A Ridgewood teen has pleaded guilty to first-degree manslaughter for hitting a classmate with a baseball bat in a fatal schoolyard confrontation in January, Queens District Attorney Richard Brown said.
Under a plea bargain agreement with Brown's office, Randy Rosario, 16, of 1657 Norman St. will serve three to nine years in a secure juvenile facility for the baseball bat beating death of classmate Bryan Rivera, 15, also of Ridgewood.
Brown said two families' lives were "shattered" and called the crime "senseless and violent." Rosario will be formally sentenced April 16 in Queens Supreme Court.
Rosario is headed for a relatively light sentence because he was only 15 years old at the time of the attack, said Patrick Clark, the district attorney's spokesman.

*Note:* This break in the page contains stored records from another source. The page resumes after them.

-- ==== Sys2Proof/Machine/Image.lean ====
section
/-! DEFINITION. Elulpa images and image banks: what a bank holds, the format of an image, its signature, and whether a
bank verifies (R319, R320, R323, R328, R329). -/

namespace Sys2Proof.Machine

/-- Bank A (0) or B (1). -/
def bankAt (s : State) (k : Nat) : Bank := if k = 0 then s.image.bankA else s.image.bankB

/-- The bank that runs. -/
def runningBank (s : State) : Bank := bankAt s s.image.running

/-- Change a bank. -/
def updBank (s : State) (k : Nat) (f : Bank → Bank) : State :=
  if k = 0 then { s with image := { s.image with bankA := f s.image.bankA } }
  else { s with image := { s.image with bankB := f s.image.bankB } }

/-- Bytes 4 to 7 of the boot record (Table 12-4). -/
def bootOctets (s : State) : Octets :=
  [byte (s.image.runBank * 128 + bitNat s.image.trial * 64 + s.image.trialCount * 4),
    byte (s.image.bankA.state.code * 16 + s.image.bankB.state.code)] ++ beOctets 2 s.image.minSec

/-- The boot record in force as its 64 octets, with its CRC-32C (Table 12-4). -/
def bootRecord (s : State) : Octets :=
  let b := beOctets 4 s.image.bootSeq ++ bootOctets s ++ padTo 16 s.image.bankA.digest ++
    padTo 16 s.image.bankB.digest ++ zeros 20
  b ++ beOctets 4 (crc32c b)

/-- The boot record is written: SEQ is raised by 1, and the two records are written in turn (R323). -/
def writeBoot (s : State) : State :=
  let s := { s with image := { s.image with bootSeq := (s.image.bootSeq + 1) % 2 ^ 32 } }
  { s with image := { s.image with bootRecords := FMap.put s.image.bootRecords (s.image.bootSeq % 2) (bootRecord s) } }

/-- Set a bank's state in the boot record. -/
def setBankState (s : State) (k : Nat) (b : BankState) : State := writeBoot (updBank s k (fun x => { x with state := b }))

/-- The other bank. -/
def otherBank (k : Nat) : Nat := 1 - k

/-- Offset of the part of a TYPE in a bank: the system image, or the application image (R328). -/
def partBase (typ : Nat) : Nat := if typ = 2 then 0xA00000 else 0

/-- Largest image of a TYPE: 10 MiB or 2 MiB (R328). -/
def partMax (typ : Nat) : Nat := if typ = 2 then 0x200000 else 0xA00000

/-- One octet of a bank. -/
def bankOctet (b : Bank) (a : Nat) : Byte :=
  if b.factory && a < 0xA00000 then Config.factoryOctet a else b.mem.read a

/-- Octets of a part of a bank, from an offset in the part. -/
def bankRead (b : Bank) (typ off n : Nat) : Octets := (List.range n).map (fun i => bankOctet b (partBase typ + off + i))

/- The image header and segment table (Tables 12-7 and 12-8); `h` is what an image holds from its byte 0. -/

/-- An image's octets, read by offset and length. -/
abbrev Reader := Nat → Nat → Octets

/-- A number of the image. -/
def imgN (h : Reader) (off len : Nat) : Nat := beNat (h off len)

def imgType (h : Reader) : Nat := imgN h 4 1
def imgSegments (h : Reader) : Nat := imgN h 6 2
def imgLength (h : Reader) : Nat := imgN h 8 4
def imgVersion (h : Reader) : Nat := imgN h 12 4
def imgSecVersion (h : Reader) : Nat := imgN h 16 2
def imgCompat (h : Reader) : Nat := imgN h 18 2
def imgKeyId (h : Reader) : Nat := imgN h 22 1

/-- Entry of a segment. -/
def segEntry (h : Reader) (i : Nat) : Octets := h (64 + 24 * i) 24

/-- ENGINE codes of the segments. -/
def segEngines (h : Reader) : List Nat := (List.range (imgSegments h)).map (fun i => fieldOf (segEntry h i) 0 1)

/-- A segment starts at a multiple of 64 and lies inside the image. -/
def segInside (h : Reader) (i : Nat) : Bool :=
  let e := segEntry h i
  fieldOf e 4 4 % 64 = 0 && fieldOf e 4 4 + fieldOf e 8 4 ≤ imgLength h

/-- The segments and KEY_ID a TYPE must have (R329). -/
def imgRules (h : Reader) (typ : Nat) : Bool :=
  if typ = 2 then (segEngines h).all (· = 0x60) && imgKeyId h = 0xFF
  else [0x01, 0x02, 0x10, 0x20, 0x21, 0x30, 0x40].all (fun c => (segEngines h).count c = 1) &&
    (segEngines h).length = 7 && imgKeyId h ≤ 3

/-- MAGIC, TYPE, lengths and segments are those of an image of a TYPE (R320, R328, R329). -/
def imgFormat (h : Reader) (typ : Nat) : Bool :=
  imgN h 0 4 = 0x454C4931 && imgType h = typ && 1 ≤ imgSegments h && imgSegments h ≤ 32 &&
    64 + 24 * imgSegments h + 64 ≤ imgLength h && imgLength h ≤ partMax typ &&
    (List.range (imgSegments h)).all (segInside h) && imgRules h typ

/-- PRODUCT is that of the LM9640. -/
def imgProduct (h : Reader) : Bool := imgN h 20 2 = 0x9640

/-- The public key a KEY_ID names: a Wenram key that is not revoked, or OWNER_APP_KEY (R319, R329). -/
def imageKey (s : State) (keyId : Nat) : Option Octets :=
  if keyId ≤ 3 then (if s.image.revoked.toNat.testBit keyId then none else some (Config.wenramKey keyId))
  else if keyId = 0xFF ∧ objN s 0x8022 0 ≠ 0 then some (obj s 0x8022 0)
  else none

/-- The trailer of `len` octets verifies under a key (R328, R331). -/
def signatureOk (s : State) (h : Reader) (keyId len : Nat) : Bool :=
  match imageKey s keyId with
  | some k => ecdsaVerifies k (sha256 (h 0 (len - 64))) (h (len - 64) 64)
  | none => false

/- Banks (R320). -/

/-- A part of a bank. -/
def partReader (b : Bank) (typ : Nat) : Reader := bankRead b typ

/-- VERSION, SEC_VERSION, STATE_COMPAT of the system image in a bank. -/
def bankVersion (b : Bank) : Nat := if b.factory then Config.factoryVersion else imgVersion (partReader b 1)
def bankSecVersion (b : Bank) : Nat := if b.factory then Config.factorySecVersion else imgSecVersion (partReader b 1)
def bankCompat (b : Bank) : Nat := if b.factory then Config.factoryCompat else imgCompat (partReader b 1)

/-- IMAGE_LEN of a part; 0 where it holds no image of that TYPE. -/
def partLength (b : Bank) (typ : Nat) : Nat :=
  if typ = 1 ∧ b.factory then Config.factoryLength
  else if imgN (partReader b typ) 0 4 = 0x454C4931 then min (partMax typ) (imgLength (partReader b typ)) else 0

/-- SHA-256 of a part's image. -/
def partDigest (b : Bank) (typ : Nat) : Octets :=
  if typ = 1 ∧ b.factory then Config.factoryDigest else sha256 (bankRead b typ 0 (partLength b typ))

/-- Whether a part verifies: 0, or 1 format, 2 signature (R320, R329). The factory image does, but for a revoked key. -/
def partResult (s : State) (b : Bank) (typ : Nat) : Nat :=
  if typ = 1 ∧ b.factory then (if s.image.revoked.toNat.testBit Config.factoryKeyId then 2 else 0)
  else
    let h := partReader b typ
    if !(imgFormat h typ && imgProduct h) then 1
    else if !signatureOk s h (imgKeyId h) (imgLength h) then 2 else 0

/-- Why a bank does not verify, 0 where it does: 1 format, 2 signature, 3 SEC_VERSION (R320, Table 12-20). -/
def bankResult (s : State) (k : Nat) : Nat :=
  match partResult s (bankAt s k) 1 with
  | 0 => if bankSecVersion (bankAt s k) < s.image.minSec then 3 else 0
  | e => e

/-- The leading 8 octets of a segment's SHA-256 equal its SEG_DIGEST (Table 12-8). -/
def segDigestOk (h : Reader) (i : Nat) : Bool :=
  let e := segEntry h i
  (sha256 (h (fieldOf e 4 4) (fieldOf e 8 4))).take 8 = sliceOf e 16 8

/-- Every segment of the running system image passes its digest check in LOAD (Table 12-1). -/
def segmentsLoad (s : State) : Bool :=
  let b := bankAt s s.image.running
  b.factory || (List.range (imgSegments (partReader b 1))).all (segDigestOk (partReader b 1))

/- The application image (R330). -/

/-- A segment of an application image in the clear; none where its tag fails. -/
def appSegment (s : State) (h : Reader) (i : Nat) : Option Octets :=
  let e := segEntry h i
  let d := h (fieldOf e 4 4) (fieldOf e 8 4)
  if bitOf (fieldOf e 1 1) 0 then
    match updChild s (meshEui s) 2 with
    | some k =>
      let iv := d.take 12
      let ct := sliceOf d 12 (d.length - 28)
      if 28 ≤ d.length ∧ gcmTag k iv e ct = d.drop (d.length - 16) then some (gcmCipher k iv ct) else none
    | none => none
  else some d

/-- State of the application image of the running bank: 0 good, 1 absent, 2 signature, 3 tag (R330). -/
def appResult (s : State) : Nat :=
  let b := bankAt s s.image.running
  let h := partReader b 2
  if imgN h 0 4 ≠ 0x454C4931 then 1
  else if partResult s b 2 ≠ 0 ∨ !(List.range (imgSegments h)).all (segDigestOk h) then 2
  else if (List.range (imgSegments h)).any (fun i => (appSegment s h i).isNone) then 3 else 0

/-- The application segments in the clear, with their LOAD_ADDR. -/
def appSegments (s : State) : List (Nat × Octets) :=
  let h := partReader (bankAt s s.image.running) 2
  (List.range (imgSegments h)).filterMap (fun i => (appSegment s h i).map (fun d => (fieldOf (segEntry h i) 12 4, d)))

end Sys2Proof.Machine
end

Since he was under 16 when the crime was committed, Rosario, who was prosecuted as a juvenile offender, will be sentenced as a juvenile, Clark said.
Rosario, who was about a month shy of turning 16 when he pummeled Rivera on the afternoon of Jan. 14, would have faced a "much more serious sentence" of 12 1/2 to 25 years as an adult offender for the same felony, Clark said.
Initially the eighth-grader was charged with first-degree assault and criminal possession of a weapon as Rivera lingered in a coma for six days before succumbing to his severe head injuries.
Rosario and Rivera both attended Intermediate School 77 in Ridgewood. The attack occurred a block from the school, only minutes after classes were dismissed for the day. The deadly clash was believed to have taken place because of an alleged dispute over $20, authorities said at the time.
School officials had no comment on the case.
In a phone interview, Rosario's lawyer, James Palumbo, said "Randy accepted responsibility for his actions" and felt very bad about the incident.
The Rosario family accepted the plea bargain offer after they weighed all their options and decided not to try their luck at a trial, Palumbo said.
The district attorney's office could have brought murder charges, but Palumbo said its policy is to work out pleas prior to indictment.
"They made an offer and we accepted," Palumbo said.
Despite being sentenced as a juvenile offender, Rosario will still have a record.
For now, Palumbo said his client is taking classes and trying to get his general equivalency diploma.
After three years, the 16-year old will become eligible for parole and could be conditionally released after six years with good behavior.